El caso español es sui generis, como sui generis ha sido su papel en la historia europea. A diferencia de lo ocurrido en otros imperios ultramarinos —el francés, el inglés o el holandés—, la simbiosis que se produjo en Hispanoamérica, comparable a la que ocurrió en la América portuguesa, hizo que la incipiente identidad española no se limitara solo a la parte europea. Cuando en el siglo XIX se aceleró la nacionalización de España, los constituyentes de Cádiz, entre los que se incluían diputados de Ultramar, pensaron en todo el espacio español, europeo y americano. Pero la intención fue efímera: la invasión napoleónica coincidió con el inicio de las guerras de Independencia (española de Francia y americanas de la metrópoli). Siguieron tres guerras civiles (cuatro, si a las carlistas se suma la de Independencia, que también fue un conflicto interno), un proyecto liberal vacilante, y proyectos nacionalistas alternativos en Cataluña y el País Vasco en el último tercio del siglo XIX. Todavía la guerra de África (1859-60) fue vivida en Cataluña como una guerra patriótica, española, lo que ya no ocurrió durante la segunda guerra de África o guerra del Rif. A diferencia de las otras grandes viejas naciones occidentales, España permaneció neutral en las dos Guerras Mundiales. Porque debe recalcarse: además de una ideología y un proyecto, la construcción nacional ha precisado de mucha violencia, y las guerras han sido su mejor forja. En la historia de las naciones europeas, las más antiguas y las más modernas, pocas cosas han solidificado tanto el proyecto como el haber participado en las dos Guerras Mundiales, con independencia de que se hubiera acabado entre los perdedores o ganadores. Y pocas cosas han desunido tanto como las guerras civiles: España tiene el récord en los siglos XIX y XX: a las tres (o cuatro) mencionadas se añade la guerra civil del 36-39, seguida de una dictadura que perpetuó la división en favor de los vencedores.

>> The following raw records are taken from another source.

-- ==== Sys2Proof/Machine/Media.lean ====
section
/-! DEFINITION. The card slots and the antenna (17): MEDIA_FORMAT, MEDIA_STATUS, MEDIA_RELEASE and SET_RF, insertion and
removal, the watch, the external field, and the built-in tag. -/

namespace Sys2Proof.Machine

/-! ### Media commands (04 R112, R117, 17 R437) -/

def cmdMediaFormat : Cmd :=
  { code := 0x0A03, roles := [.operator], zero := true
    states := [.factory, .blank, .operational, .maintenance, .recovery], cellJob := false, bytes := [(8, 1)] }

/-- A new header is written: an empty volume under a fresh identifier. -/
def State.format (s : State) (id : Bytes) : State :=
  { s with sd := { s.sd with volume := some id, nextBlock := 2048, lastSeq := 0, writeBlock := 2048, writeSeq := 1 } }.writeHeader

/-- MEDIA_FORMAT. -/
def execMediaFormat (q : Req) (s : State) : Answer :=
  s.command q cmdMediaFormat { params := q.b 8 1 == 0 } (fun s =>
    match s.sdGate true with
    | some st => s.fails st
    | none =>
      match s.trunkDraw 16 with
      | none => s.fails .randomUnavailable
      | some (s, id) =>
        match q.io.sd with
        | .done => (s.format id).succeeds id
        | .transferFailed => s.fails .mediaError
        | .released => s.releaseSd.fails .mediaRemoved
        | _ => (s.sdGone 2 0x0A03).fails .mediaRemoved)

def cmdMediaStatus : Cmd :=
  { code := 0x0A04, roles := [.host], zero := false, states := everyState, cellJob := false, bytes := [] }

/-- Response bytes 8 to 56 of MEDIA_STATUS. -/
def State.mediaBytes (s : State) : Bytes :=
  let v (n : Nat) : Nat := if s.sd.volume.isSome then n else 0
  le 1 s.sd.st.code ++ le 1 s.sd.busMode ++ le 1 s.icc.st.code ++ le 1 s.icc.cls ++ le 4 0 ++ padTo 16 (s.sd.volume.getD []) ++
    le 8 (v s.sd.nextBlock) ++ le 8 (v s.sd.lastSeq) ++ le 8 (v s.sd.capacity) ++ le 1 s.sd.journal.length

/-- MEDIA_STATUS. -/
def execMediaStatus (q : Req) (s : State) : Answer := s.command q cmdMediaStatus {} (fun s => s.succeeds s.mediaBytes)

def cmdMediaRelease : Cmd :=
  { code := 0x0A02, roles := [.operator], zero := true, states := everyState, cellJob := false, bytes := [(8, 1)] }

/-- The contact slot is powered down and stays so until its switch has opened and closed again (R440). -/
def State.releaseIcc (s : State) : State := { s with icc := { st := .released } }.emit .iccPowerDown

/-- MEDIA_RELEASE. -/
def execMediaRelease (q : Req) (s : State) : Answer :=
  s.command q cmdMediaRelease { params := decide (q.b 8 1 ≤ 1) } (fun s =>
    if q.b 8 1 = 0 then (if s.sdPresent then s.releaseSd.succeeds [] else s.fails .noMedia)
    else if s.iccPresent then s.releaseIcc.succeeds [] else s.fails .noMedia)

/-! ### SET_RF (17 R444, R445, R450) -/

def cmdSetRf : Cmd :=
  { code := 0x0A01, roles := [.operator], zero := true
    states := [.factory, .blank, .operational, .maintenance, .recovery], cellJob := false, bytes := [(8, 1)] }

/-- The field that a mode keeps between commands: none, or a tenth in WATCH while no external field is present. -/
def Rf.rest (x : Rf) : Field := if x.mode = .watch ∧ !x.external then .tenth else .none

/-- The antenna takes a mode; a new watch takes its baseline. -/
def Rf.enter (x : Rf) (m : RfMode) : Rf :=
  let y : Rf := { x with mode := m, cardHeld := false }
  { y with field := y.rest, baselineTaken := if m = .watch then x.baselineTaken + 1 else x.baselineTaken }

/-- SET_RF OFF: the antenna belongs to the tag. -/
def execSetRfOff (q : Req) (s : State) : Answer :=
  s.command q cmdSetRf { params := q.b 8 1 == 0 } (fun s => { s with rf := s.rf.enter .off }.succeeds [])

/-- SET_RF READER: refused while the tag serves a field frame. -/
def execSetRfReader (q : Req) (s : State) : Answer :=
  s.command q cmdSetRf { params := q.b 8 1 == 1 } (fun s =>
    if s.rf.frame then s.fails .tagBusy else { s with rf := s.rf.enter .reader }.succeeds [])

/-- SET_RF WATCH: refused while the tag serves a field frame. -/
def execSetRfWatch (q : Req) (s : State) : Answer :=
  s.command q cmdSetRf { params := q.b 8 1 == 2 } (fun s =>
    if s.rf.frame then s.fails .tagBusy else { s with rf := s.rf.enter .watch }.succeeds [])

/-! ### The SD slot (R427 to R429, R434 to R436) -/

/-- SD_INSERT: the detect switch has stayed closed for 100 ms. It wakes a dormant module (R428). -/
def execSdInsert (s : State) : Answer :=
  if s.sd.st = .absent then .next { s with sd := { st := .identifying, journal := s.sd.journal } }.wake.wantWake else .next s

/-- R436: the unconfirmed segment of this volume, as read back, is confirmed or rolled back, its entry goes, and a record is made. -/
def State.mediaCheck (s : State) (id : Bytes) (readBack : Bytes) : State :=
  match s.sd.journal.find? (fun e => e.volume == id) with
  | none => s
  | some e =>
    let valid := s.segmentValid readBack && field readBack 24 8 == e.seq && piece readBack 8 16 == padTo 16 e.object
    let j := s.sd.journal.filter (fun x => x != e)
    let s := { s with sd := { s.sd with journal := j } }.storeAdd (.media j)
    let s := if !valid then { s with sd := { s.sd with writeBlock := e.block, writeSeq := e.seq } }
      else if bit (field readBack 5 1) 1 then
        { s with sd := { s.sd with nextBlock := e.block + segmentBlocks readBack, lastSeq := e.seq } }.writeHeader
      else s
    s.logEvent 0x0A03 0 0 0xFF (le 1 (if valid then 1 else 2) ++ id ++ le 8 e.seq)

/-- The card as identification, its header and the scan found it (R428, R430, R434). -/
def Sd.identified (x : Sd) (busMode : Nat) (readOnly : Bool) (capacity : Nat) (volume : Option Bytes)
    (scan : List (Bytes × Bytes)) : Sd :=
  let h := volume.getD []
  let next := if volume.isSome then field h 24 8 else 2048
  let seq := field h 32 8
  let (block, last) := scanSegments (if volume.isSome then scan else []) next seq []
  { x with
    st := .ready, busMode, readOnly, volume := volume.map (fun h => piece h 8 16), nextBlock := next, lastSeq := seq
    writeBlock := block, writeSeq := last + 1, capacity, failures := 0 }

/-- SD_CARD_IDENTIFIED: identification ends; blocks 0 and 1 are read, the header and commit blocks of the segments from Next block are
scanned, and a segment that the media journal names is read back. -/
def execSdCardIdentified (ok : Bool) (busMode : BitVec 3) (writeProtected : Bool) (capacity : Nat) (copy0 copy1 : Bytes)
    (headers commits : List Bytes) (readBack : Bytes) (s : State) : Answer :=
  if s.sd.st != .identifying || s.dormant || !s.trunk.ready then .next s
  else if !ok then .next { s with sd := { s.sd with st := .failed } }
  else
    let s := { s with sd := s.sd.identified busMode.toNat writeProtected capacity (headerOf copy0 copy1) (headers.zip commits) }
    let id := s.sd.volume.getD (List.replicate 16 0)
    let s := s.logEvent 0x0A01 0 0 0xFF (le 1 busMode.toNat ++ id)
    .next (if s.sd.volume.isSome then s.mediaCheck id readBack else s)

/-- SD_REMOVAL: the detect switch has been open for 200 µs, with no transfer in progress; it wakes a dormant module (18 R458). What a removal does to a transfer
is the outcome of the command that makes the transfer (R435). -/
def execSdRemoval (s : State) : Answer :=
  match s.sd.st with
  | .absent => .next s
  | .released => .next { s with sd := { journal := s.sd.journal } }.wake
  | _ => .next (s.wake.sdGone 0 0)

/-- SD_RETUNE: the widest window of passing taps. A window below 8 taps takes SDR104 and SDR50 one mode down (R427). -/
def execSdRetune (window : Nat) (s : State) : Answer :=
  if s.sd.st = .ready ∧ (s.sd.busMode = 4 ∨ s.sd.busMode = 5) ∧ window < 8 then
    .next { s with sd := { s.sd with busMode := s.sd.busMode - 1 } }
  else .next s

/-- SD_BUSY_TIMEOUT: a failed transfer, retried twice; the third failure ends the operation (R427, R428). -/
def execSdBusyTimeout (s : State) : Answer :=
  if s.sd.st = .ready then .next { s with sd := { s.sd with failures := (s.sd.failures + 1) % 3 } } else .next s

/-- SD_CURRENT_LIMIT: the slot is powered down as on removal; the card failed (R426, R425). -/
def execSdCurrentLimit (s : State) : Answer :=
  if s.sdPresent then .next ({ s with sd := { st := .failed, journal := s.sd.journal } }.emit .sdPowerDown) else .next s

/-! ### The contact slot (R439, R440) -/

/-- ICC_INSERT: the detect has been closed for 100 ms. The class in which the card answers is open (log entry 3). -/
def execIccInsert (s : State) : Answer :=
  if s.icc.st = .absent then
    let cls := 1 + s.freeNat % 3
    .next ({ s.drawn with icc := { st := .ready, cls } }.wake.wantWake.logEvent 0x0A01 1 0 0xFF (le 1 cls))
  else .next s

/-- ICC_REMOVAL: the detect has been open for 50 µs. -/
def execIccRemoval (s : State) : Answer :=
  match s.icc.st with
  | .absent => .next s
  | .released => .next { s with icc := {} }.wake
  | _ => .next (({ s with icc := {} }.wake.logEvent 0x0A02 1 0 0xFF (le 1 0 ++ le 4 0)).emit .iccPowerDown)

/-! ### The watch and the external field (R445, R450) -/


/-- WATCH_LOAD_CHANGE: a change of more than 3 % for 2 ms starts a poll, with these rounds. -/
def execWatchLoadChange (poll : List PollRound) (s : State) : Answer :=
  if s.rf.mode = .watch ∧ !s.rf.external ∧ !s.rf.cardHeld then
    let s := s.wake.pollRecord poll
    if poll.all (fun r => r.cards == 0) then
      .next { s with rf := { s.rf with field := .tenth, baselineTaken := s.rf.baselineTaken + 1 } }
    else .next { s with rf := { s.rf with field := .full, cardHeld := true } }
  else .next s

/-- WATCH_HOLD_EXPIRY: a found card has been held for 2 s. -/
def execWatchHoldExpiry (s : State) : Answer :=
  if s.rf.cardHeld then .next { s with rf := { s.rf with cardHeld := false, field := s.rf.rest } } else .next s

/-- EXTERNAL_FIELD_DETECTED: the module keeps its field off, and the antenna belongs to the tag. -/
def execExternalFieldDetected (s : State) : Answer :=
  .next { s with rf := { s.rf with external := true, field := .none, cardHeld := false } }

/-- The gap between two field frames: a refused page is written again, and a requested swap is made (R449). The firmware clears BUSYERR
when it writes again (DESIGN CHOICE, log entry 50). -/
def State.tagGap (s : State) : State :=
  let s := { s with rf := { s.rf with frame := false } }
  let s := if s.rf.rewrite then { s with rf := { s.rf with busyErr := false } }.tagRefresh else s
  if s.rf.swapPend then { s with rf := { s.rf with page := s.rf.shadow, swapPend := false, contentLost := false } } else s

/-- EXTERNAL_FIELD_GONE: 100 ms after it went, the module returns to its own mode. The tag lost its power. -/
def execExternalFieldGone (s : State) : Answer :=
  let s := s.tagGap
  let x : Rf := { s.rf with external := false, tag := .idle, selected := false }
  .next { s with rf := { x with field := x.rest } }

/-! ### The built-in tag (R446 to R449) -/

/-- The tag hears a frame: it is enabled and the antenna is its own (R448, R450). -/
def State.tagHears (s : State) : Bool := s.rf.tagEn && (s.rf.mode == .off || s.rf.external || !s.trunk.ready)

/-- A field frame begins, and the tag answers it with `data`, if with anything. -/
def State.tagFrame (s : State) (data : Bytes) : State :=
  let s := { s with rf := { s.rf with frame := true } }
  if data = [] then s else s.emit (.tagAnswer data)

/-- PUPI, AFI 0, FSCI 8 and FWI 4 of the answer to REQB. -/
def atqb : Bytes := le 4 (Config.serial.toNat % 2 ^ 32) ++ le 1 0 ++ le 1 8 ++ le 1 4

/-- TAG_REQB: REQB, or WUPB when `wup`, which alone brings a halted tag back. -/
def execTagReqb (wup : Bool) (s : State) : Answer :=
  if !s.tagHears then .next s
  else if s.rf.tag = .active ∨ (s.rf.tag = .halted ∧ !wup) then .next (s.tagFrame [])
  else .next ({ s with rf := { s.rf with tag := .ready, selected := false } }.tagFrame atqb)

/-- TAG_ATTRIB: the tag becomes the active card. -/
def execTagAttrib (s : State) : Answer :=
  if !s.tagHears then .next s
  else if s.rf.tag = .ready then .next ({ s with rf := { s.rf with tag := .active, selected := false } }.tagFrame (le 1 0))
  else .next (s.tagFrame [])

/-- TAG_HLTB: the tag is halted until a WUPB. -/
def execTagHltb (s : State) : Answer :=
  if !s.tagHears then .next s
  else if s.rf.tag = .ready then .next ({ s with rf := { s.rf with tag := .halted } }.tagFrame (le 1 0))
  else .next (s.tagFrame [])

/-- Status words of the tag's answers. -/
def sw9000 : Bytes := [0x90, 0x00]
def sw6D00 : Bytes := [0x6D, 0x00]

/-- The AID of the tag's application. -/
def tagAid : Bytes := [0xF0, 0x4B, 0x5A, 0x54, 0x41, 0x47, 0x00, 0x01]

/-- An APDU reaches the tag only when it is the active card. -/
def State.apdu (s : State) (f : State → State) : Answer :=
  if !s.tagHears then .next s else if s.rf.tag = .active then .next (f s) else .next (s.tagFrame [])

/-- TAG_SELECT. -/
def execTagSelect (aid : Bytes) (s : State) : Answer :=
  s.apdu (fun s =>
    if aid = tagAid then { s with rf := { s.rf with selected := true } }.tagFrame sw9000 else s.tagFrame sw6D00)

/-- The live bytes 128 to 139 (R447). -/
def State.tagLive (s : State) : Bytes :=
  le 4 s.bark.tstky.toNat ++ le 4 s.bark.tntf.toNat ++ le 1 (b2n s.bark.lko) ++ le 3 s.bsec

/-- The file that READ BINARY returns: the active page, or bytes 0 to 7 and the flags when the content was lost. -/
def State.tagBytes (s : State) : Bytes :=
  let lost := le 4 0x4B5A5446 ++ le 2 538 ++ le 2 s.rf.generation.toNat ++ le 14 0 ++ [3]
  let page := padTo 538 (if s.rf.contentLost then lost else s.rf.page)
  page.take 128 ++ s.tagLive ++ page.drop 140

/-- TAG_READ_BINARY: up to 250 bytes of the selected file. -/
def execTagReadBinary (offset : BitVec 16) (length : BitVec 8) (s : State) : Answer :=
  s.apdu (fun s =>
    if s.rf.selected && decide (length.toNat ≤ 250) then
      s.tagFrame ((s.tagBytes.drop offset.toNat).take length.toNat ++ sw9000)
    else s.tagFrame sw6D00)

/-- TAG_OTHER_APDU. -/
def execTagOtherApdu (s : State) : Answer := s.apdu (fun s => s.tagFrame sw6D00)

/-- TAGSTAT (R448). -/
def Rf.tagstat (x : Rf) : BitVec 32 :=
  BitVec.ofNat 32 (b2n x.frame + 2 * b2n x.external + 4 * b2n x.swapPend + 8 * b2n x.busyErr)

/-- TAGCTL_SWAP: a write of TAGCTL by the trunk, refused during a frame. -/
def execTagctlSwap (value : BitVec 32) (s : State) : Answer :=
  if s.rf.frame then .next { s with rf := { s.rf with busyErr := true } }
  else .next { s with rf := { s.rf with tagEn := bit value.toNat 1, swapPend := s.rf.swapPend || bit value.toNat 0 } }

/-- TAG_SWAP_APPLY: the gap after a field frame. -/
def execTagSwapApply (s : State) : Answer := .next s.tagGap

/-- TAGSHADOW_WRITE: one word of the shadow page, refused during a frame. -/
def execTagshadowWrite (offset : BitVec 12) (value : BitVec 32) (s : State) : Answer :=
  if s.rf.frame then .next { s with rf := { s.rf with busyErr := true } }
  else
    let o := offset.toNat / 4 * 4
    let x := padTo 4096 s.rf.shadow
    .next { s with rf := { s.rf with shadow := x.take o ++ le 4 value.toNat ++ x.drop (o + 4) } }

end Sys2Proof.Machine
end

Foto: Dolores Ibarruri, Pasionaria.

No debe sorprender entonces que España sea un proyecto nacional inacabado, si se compara con los otros proyectos nacionales europeos. Las circunstancias impidieron el monopolio del proyecto nacionalizador, sin dejar resquicio a proyectos alternativos en partes del territorio. La principal consecuencia de un proyecto nacional es la forja de la identidad nacional, un sentimiento que, en su intensidad, se aproxima al religioso. Carece de sentido cualquier propósito de reespañolizar a estas alturas regiones donde han fructificado proyectos nacionales alternativos. Existen en el territorio español un número de españoles, principalmente, pero no solo, en Cataluña y el País Vasco, que rechazan de plano la identidad española, y conciben su identidad catalana o vasca como excluyente, radicalmente incompatible con aquélla.

Las fuerzas nacionalistas y/o independentistas exigen que se reconozca el carácter plurinacional de España y no creo que deba haber ningún inconveniente en que así sea, porque no hace sino describir una realidad, pero ello debería ocurrir a condición de que se acepte afrontar la realidad en su conjunto. Y es que tanto Cataluña y el País Vasco son también realidades plurinacionales. Cuarenta años de vida autonómica, con amplias competencias y recursos en materia educativa, informativa y cultural, por no hablar de otras competencias que, indirectamente, también inciden en la construcción del proyecto nacional, no han logrado avances significativos en materia de identidades nacionales catalana y vasca. Hay altibajos, por razones coyunturales —crisis del euro y sus repercusiones, determinadas decisiones del Gobierno español, de los autonómicos, o de los tribunales, sobre todo del Constitucional—, pero la realidad es que un porcentaje muy alto de catalanes y vascos sigue sintiendo como compatibles sus respectivas identidades con la española y hay incluso un porcentaje significativo de residentes en ambas comunidades autónomas cuya identidad principal y excluyente es la española.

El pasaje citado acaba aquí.